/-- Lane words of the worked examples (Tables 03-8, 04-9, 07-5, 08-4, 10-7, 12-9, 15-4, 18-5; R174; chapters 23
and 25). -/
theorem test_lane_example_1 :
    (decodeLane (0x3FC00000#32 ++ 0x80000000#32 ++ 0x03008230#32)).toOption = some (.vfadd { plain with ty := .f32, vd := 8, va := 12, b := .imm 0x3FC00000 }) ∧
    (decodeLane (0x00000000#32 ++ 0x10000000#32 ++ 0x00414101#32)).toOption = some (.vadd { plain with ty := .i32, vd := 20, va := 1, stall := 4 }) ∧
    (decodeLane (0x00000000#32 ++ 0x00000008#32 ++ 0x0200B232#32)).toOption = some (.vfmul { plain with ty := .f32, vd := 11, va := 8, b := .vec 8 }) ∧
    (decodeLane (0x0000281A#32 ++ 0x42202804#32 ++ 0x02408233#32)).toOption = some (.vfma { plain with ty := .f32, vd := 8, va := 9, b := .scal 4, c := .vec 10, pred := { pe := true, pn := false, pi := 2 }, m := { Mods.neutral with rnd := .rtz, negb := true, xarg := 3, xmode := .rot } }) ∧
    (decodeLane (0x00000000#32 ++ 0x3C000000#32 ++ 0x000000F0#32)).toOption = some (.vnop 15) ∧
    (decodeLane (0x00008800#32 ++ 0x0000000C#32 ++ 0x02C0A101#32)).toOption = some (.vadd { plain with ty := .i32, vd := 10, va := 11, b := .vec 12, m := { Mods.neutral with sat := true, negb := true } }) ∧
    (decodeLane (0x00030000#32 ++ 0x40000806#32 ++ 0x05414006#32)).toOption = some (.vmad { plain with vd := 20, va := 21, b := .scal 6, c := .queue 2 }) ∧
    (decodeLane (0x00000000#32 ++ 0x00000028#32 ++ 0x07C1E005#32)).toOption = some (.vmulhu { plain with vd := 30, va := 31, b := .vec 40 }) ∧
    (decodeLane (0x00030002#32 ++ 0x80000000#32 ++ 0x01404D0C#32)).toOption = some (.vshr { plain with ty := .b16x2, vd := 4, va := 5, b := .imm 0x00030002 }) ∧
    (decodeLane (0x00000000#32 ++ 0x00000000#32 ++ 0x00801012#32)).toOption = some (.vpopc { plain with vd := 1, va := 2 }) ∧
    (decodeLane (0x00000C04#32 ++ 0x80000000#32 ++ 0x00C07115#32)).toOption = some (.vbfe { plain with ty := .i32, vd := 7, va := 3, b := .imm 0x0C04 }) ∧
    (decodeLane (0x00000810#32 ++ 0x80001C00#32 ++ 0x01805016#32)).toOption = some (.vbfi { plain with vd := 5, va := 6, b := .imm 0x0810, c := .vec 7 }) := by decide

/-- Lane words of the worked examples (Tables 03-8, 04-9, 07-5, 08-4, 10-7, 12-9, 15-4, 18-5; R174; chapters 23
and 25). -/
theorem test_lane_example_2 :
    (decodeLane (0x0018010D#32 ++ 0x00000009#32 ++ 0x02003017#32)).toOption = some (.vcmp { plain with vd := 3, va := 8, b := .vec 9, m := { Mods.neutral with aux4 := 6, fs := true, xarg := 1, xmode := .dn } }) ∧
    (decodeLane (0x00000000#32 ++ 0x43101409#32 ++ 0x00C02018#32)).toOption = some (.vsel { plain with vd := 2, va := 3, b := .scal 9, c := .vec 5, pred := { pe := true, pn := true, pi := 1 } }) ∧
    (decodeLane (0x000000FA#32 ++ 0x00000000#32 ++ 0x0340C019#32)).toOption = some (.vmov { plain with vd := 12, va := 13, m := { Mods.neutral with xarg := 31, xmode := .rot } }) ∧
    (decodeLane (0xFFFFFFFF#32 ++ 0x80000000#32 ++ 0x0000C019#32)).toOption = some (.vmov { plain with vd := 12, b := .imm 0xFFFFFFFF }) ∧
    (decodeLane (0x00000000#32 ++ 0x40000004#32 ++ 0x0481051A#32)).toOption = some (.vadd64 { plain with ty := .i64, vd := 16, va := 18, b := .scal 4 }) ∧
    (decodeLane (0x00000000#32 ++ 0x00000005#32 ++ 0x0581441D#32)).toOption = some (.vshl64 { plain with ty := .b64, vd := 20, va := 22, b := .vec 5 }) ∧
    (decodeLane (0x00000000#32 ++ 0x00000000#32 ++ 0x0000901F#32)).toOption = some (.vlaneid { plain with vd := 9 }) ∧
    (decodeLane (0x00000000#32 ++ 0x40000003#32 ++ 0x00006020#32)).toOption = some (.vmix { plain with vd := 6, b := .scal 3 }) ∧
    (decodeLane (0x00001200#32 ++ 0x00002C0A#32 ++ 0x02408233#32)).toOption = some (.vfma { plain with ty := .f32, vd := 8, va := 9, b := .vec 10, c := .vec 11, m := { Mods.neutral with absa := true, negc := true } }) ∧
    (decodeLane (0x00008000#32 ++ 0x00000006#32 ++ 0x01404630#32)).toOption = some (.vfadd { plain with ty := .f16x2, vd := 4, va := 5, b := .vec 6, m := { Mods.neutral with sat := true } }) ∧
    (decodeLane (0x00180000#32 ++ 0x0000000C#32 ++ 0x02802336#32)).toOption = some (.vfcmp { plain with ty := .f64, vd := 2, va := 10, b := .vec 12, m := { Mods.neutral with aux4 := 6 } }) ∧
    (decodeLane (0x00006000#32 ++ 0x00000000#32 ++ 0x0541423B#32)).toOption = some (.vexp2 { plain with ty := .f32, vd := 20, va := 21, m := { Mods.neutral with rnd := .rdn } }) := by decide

##########

▶ [DESCRIPTION OF THE TASK] Produce only the lines from the line containing "(decodeLane (0x00000000#32 ++ 0x43101409#32" through the line containing "(decodeLane (0x00180000#32 ++", inclusive of both, exactly as they stand in the entries above.

▶ [ANSWER BELOW]
    (decodeLane (0x00000000#32 ++ 0x43101409#32 ++ 0x00C02018#32)).toOption = some (.vsel { plain with vd := 2, va := 3, b := .scal 9, c := .vec 5, pred := { pe := true, pn := true, pi := 1 } }) ∧
    (decodeLane (0x000000FA#32 ++ 0x00000000#32 ++ 0x0340C019#32)).toOption = some (.vmov { plain with vd := 12, va := 13, m := { Mods.neutral with xarg := 31, xmode := .rot } }) ∧
    (decodeLane (0xFFFFFFFF#32 ++ 0x80000000#32 ++ 0x0000C019#32)).toOption = some (.vmov { plain with vd := 12, b := .imm 0xFFFFFFFF }) ∧
    (decodeLane (0x00000000#32 ++ 0x40000004#32 ++ 0x0481051A#32)).toOption = some (.vadd64 { plain with ty := .i64, vd := 16, va := 18, b := .scal 4 }) ∧
    (decodeLane (0x00000000#32 ++ 0x00000005#32 ++ 0x0581441D#32)).toOption = some (.vshl64 { plain with ty := .b64, vd := 20, va := 22, b := .vec 5 }) ∧
    (decodeLane (0x00000000#32 ++ 0x00000000#32 ++ 0x0000901F#32)).toOption = some (.vlaneid { plain with vd := 9 }) ∧
    (decodeLane (0x00000000#32 ++ 0x40000003#32 ++ 0x00006020#32)).toOption = some (.vmix { plain with vd := 6, b := .scal 3 }) ∧
    (decodeLane (0x00001200#32 ++ 0x00002C0A#32 ++ 0x02408233#32)).toOption = some (.vfma { plain with ty := .f32, vd := 8, va := 9, b := .vec 10, c := .vec 11, m := { Mods.neutral with absa := true, negc := true } }) ∧
    (decodeLane (0x00008000#32 ++ 0x00000006#32 ++ 0x01404630#32)).toOption = some (.vfadd { plain with ty := .f16x2, vd := 4, va := 5, b := .vec 6, m := { Mods.neutral with sat := true } }) ∧
    (decodeLane (0x00180000#32 ++ 0x0000000C#32 ++ 0x02802336#32)).toOption = some (.vfcmp { plain with ty := .f64, vd := 2, va := 10, b := .vec 12, m := { Mods.neutral with aux4 := 6 } }) ∧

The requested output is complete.